### Supplied data
-- ==== Sys2Proof/Laws/Memory.lean ====
section
/-! SUPPORT. Laws/Memory.lean: read after write, every other place unchanged, and every memory operation keeps the
canonical form. -/

namespace Sys2Proof.Machine

theorem cellsRead_insert {α : Type} (l : List (Nat × α)) (a b : Nat) (v : α) :
    cellsRead (cellsInsert l a v) b = if b = a then some v else cellsRead l b := by
  induction l with
  | nil => simp [cellsInsert, cellsRead, eq_comm]
  | cons c rest ih =>
    obtain ⟨k, w⟩ := c
    by_cases hlt : a < k
    · simp [cellsInsert, hlt, cellsRead, eq_comm]
    · by_cases heq : a = k
      · subst heq
        by_cases hb : b = a
        · subst hb; simp [cellsInsert, cellsRead]
        · simp [cellsInsert, cellsRead, hb, Ne.symm hb]
      · by_cases hb : k = b
        · subst hb; simp [cellsInsert, hlt, heq, cellsRead, Ne.symm heq]
        · simp [cellsInsert, hlt, heq, cellsRead, hb, ih]

theorem cellsRead_erase {α : Type} (l : List (Nat × α)) (a b : Nat) :
    cellsRead (cellsErase l a) b = if b = a then none else cellsRead l b := by
  induction l with
  | nil => simp [cellsErase, cellsRead]
  | cons c rest ih =>
    obtain ⟨k, w⟩ := c
    by_cases hk : k = a
    · subst hk
      by_cases hb : b = k
      · subst hb; simp [cellsErase, ih]
      · simp [cellsErase, ih, hb, cellsRead, Ne.symm hb]
    · by_cases hb : k = b
      · subst hb; simp [cellsErase, hk, cellsRead]
      · simp [cellsErase, hk, cellsRead, hb, ih]

theorem risingAbove_mono {α : Type} {a b : Nat} (h : b ≤ a) (l : List (Nat × α)) (hl : risingAbove a l = true) :
    risingAbove b l = true := by
  cases l with
  | nil => rfl
  | cons c rest => simp only [risingAbove, Bool.and_eq_true, decide_eq_true_eq] at *; exact ⟨by omega, hl.2⟩

theorem rising_of_above {α : Type} {a : Nat} (l : List (Nat × α)) (hl : risingAbove a l = true) : rising l = true := by
  cases l with
  | nil => rfl
  | cons c rest => simp only [risingAbove, Bool.and_eq_true] at hl; exact hl.2

theorem risingAbove_insert {α : Type} (l : List (Nat × α)) (k a : Nat) (v : α) (hk : k < a)
    (hl : risingAbove k l = true) : risingAbove k (cellsInsert l a v) = true := by
  induction l generalizing k with
  | nil => simp [cellsInsert, risingAbove, hk]
  | cons c rest ih =>
    obtain ⟨b, w⟩ := c
    simp only [risingAbove, Bool.and_eq_true, decide_eq_true_eq] at hl
    by_cases hlt : a < b
    · simp [cellsInsert, hlt, risingAbove, hk, hl.2]
    · by_cases heq : a = b
      · subst heq; simp [cellsInsert, risingAbove, hk, hl.2]
      · have := ih b (by omega) hl.2
        simp [cellsInsert, hlt, heq, risingAbove, hl.1, this]

theorem rising_insert {α : Type} (l : List (Nat × α)) (a : Nat) (v : α) (hl : rising l = true) :
    rising (cellsInsert l a v) = true := by
  cases l with
  | nil => rfl
  | cons c rest =>
    obtain ⟨b, w⟩ := c
    simp only [rising] at hl
    by_cases hlt : a < b
    · simp [cellsInsert, hlt, rising, risingAbove, hl]
    · by_cases heq : a = b
      · subst heq; simpa [cellsInsert, rising] using hl
      · simpa [cellsInsert, hlt, heq, rising] using risingAbove_insert rest b a v (by omega) hl

theorem risingAbove_erase {α : Type} (l : List (Nat × α)) (k a : Nat) (hl : risingAbove k l = true) :
    risingAbove k (cellsErase l a) = true := by
  induction l generalizing k with
  | nil => rfl
  | cons c rest ih =>
    obtain ⟨b, w⟩ := c
    simp only [risingAbove, Bool.and_eq_true, decide_eq_true_eq] at hl
    by_cases hb : b = a
    · simpa [cellsErase, hb] using ih k (risingAbove_mono (by omega) rest hl.2)
    · simpa [cellsErase, hb, risingAbove, hl.1] using ih b hl.2

theorem rising_erase {α : Type} (l : List (Nat × α)) (a : Nat) (hl : rising l = true) :
    rising (cellsErase l a) = true := by
  cases l with
  | nil => rfl
  | cons c rest =>
    obtain ⟨b, w⟩ := c
    simp only [rising] at hl
    by_cases hb : b = a
    · simpa [cellsErase, hb] using rising_of_above _ (risingAbove_erase rest b a hl)
    · simpa [cellsErase, hb, rising] using risingAbove_erase rest b a hl

theorem all_insert {α : Type} (p : Nat × α → Bool) (l : List (Nat × α)) (a : Nat) (v : α) (hv : p (a, v) = true)
    (hl : l.all p = true) : (cellsInsert l a v).all p = true := by
  induction l with
  | nil => simp [cellsInsert, hv]
  | cons c rest ih =>
    obtain ⟨b, w⟩ := c
    rw [List.all_cons, Bool.and_eq_true] at hl
    unfold cellsInsert
    split
    · simp only [List.all_cons, Bool.and_eq_true]; exact ⟨hv, hl⟩
    · split
      · simp only [List.all_cons, Bool.and_eq_true]; exact ⟨hv, hl.2⟩
      · simp only [List.all_cons, Bool.and_eq_true]; exact ⟨hl.1, ih hl.2⟩

theorem all_erase {α : Type} (p : Nat × α → Bool) (l : List (Nat × α)) (a : Nat) (hl : l.all p = true) :
    (cellsErase l a).all p = true := by
  induction l with
  | nil => rfl
  | cons c rest ih =>
    obtain ⟨b, w⟩ := c
    rw [List.all_cons, Bool.and_eq_true] at hl
    unfold cellsErase
    split
    · exact ih hl.2
    · simp only [List.all_cons, Bool.and_eq_true]; exact ⟨hl.1, ih hl.2⟩

theorem memoryWf_iff (m : Memory) :
    memoryWf m = true ↔
      rising m.chip = true ∧ m.chip.all (fun c => decide (c.1 < 32)) = true ∧ rising m.nvBytes = true
        ∧ m.nvBytes.all (fun c => c.2 != nvErasedByte) = true ∧ rising m.nvWords = true := by
  simp only [memoryWf, Bool.and_eq_true]; tauto

theorem chipWrite_wf (m : Memory) (a : ChipAddr) (d : Byte) (h : memoryWf m = true) :
    memoryWf (chipWrite m a d) = true := by
  rw [memoryWf_iff] at *
  exact ⟨rising_insert _ _ _ h.1, all_insert _ _ _ _ (by simpa using a.isLt) h.2.1, h.2.2⟩

theorem nvWriteByte_wf (m : Memory) (a : Nat) (b : Byte) (h : memoryWf m = true) :
    memoryWf (nvWriteByte m a b) = true := by
  rw [memoryWf_iff] at *
  obtain ⟨h1, h2, h3, h4, h5⟩ := h
  by_cases hb : b = nvErasedByte
  · simp only [nvWriteByte, hb, if_true]
    exact ⟨h1, h2, rising_erase _ _ h3, all_erase _ _ _ h4, h5⟩
  · simp only [nvWriteByte, hb, if_false]
    exact ⟨h1, h2, rising_insert _ _ _ h3, all_insert _ _ _ _ (by simp [hb]) h4, h5⟩

theorem nvWriteWord_wf (m : Memory) (a : Nat) (w : BitVec 16) (h : memoryWf m = true) :
    memoryWf (nvWriteWord m a w) = true := by
  rw [memoryWf_iff] at *
  exact ⟨h.1, h.2.1, h.2.2.1, h.2.2.2.1, rising_insert _ _ _ h.2.2.2.2⟩

theorem chipForgotten_wf (m : Memory) (h : memoryWf m = true) : memoryWf { m with chip := [] } = true := by
  rw [memoryWf_iff] at *
  exact ⟨rfl, rfl, h.2.2⟩

theorem reset_memoryWf (c : Config) : memoryWf (State.resetWith c).mem = true := rfl

end Sys2Proof.Machine
end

### Task prompt
Copy out each line of the data above, exactly, if it lies between the line holding "exact ⟨by omega, hl.2⟩" and the line holding "(hl : risingAbove k l = true) : risingAbove", inclusive; copy no other line.

### Response box
  | cons c rest => simp only [risingAbove, Bool.and_eq_true, decide_eq_true_eq] at *; exact ⟨by omega, hl.2⟩

theorem rising_of_above {α : Type} {a : Nat} (l : List (Nat × α)) (hl : risingAbove a l = true) : rising l = true := by
  cases l with
  | nil => rfl
  | cons c rest => simp only [risingAbove, Bool.and_eq_true] at hl; exact hl.2

theorem risingAbove_insert {α : Type} (l : List (Nat × α)) (k a : Nat) (v : α) (hk : k < a)
    (hl : risingAbove k l = true) : risingAbove k (cellsInsert l a v) = true := by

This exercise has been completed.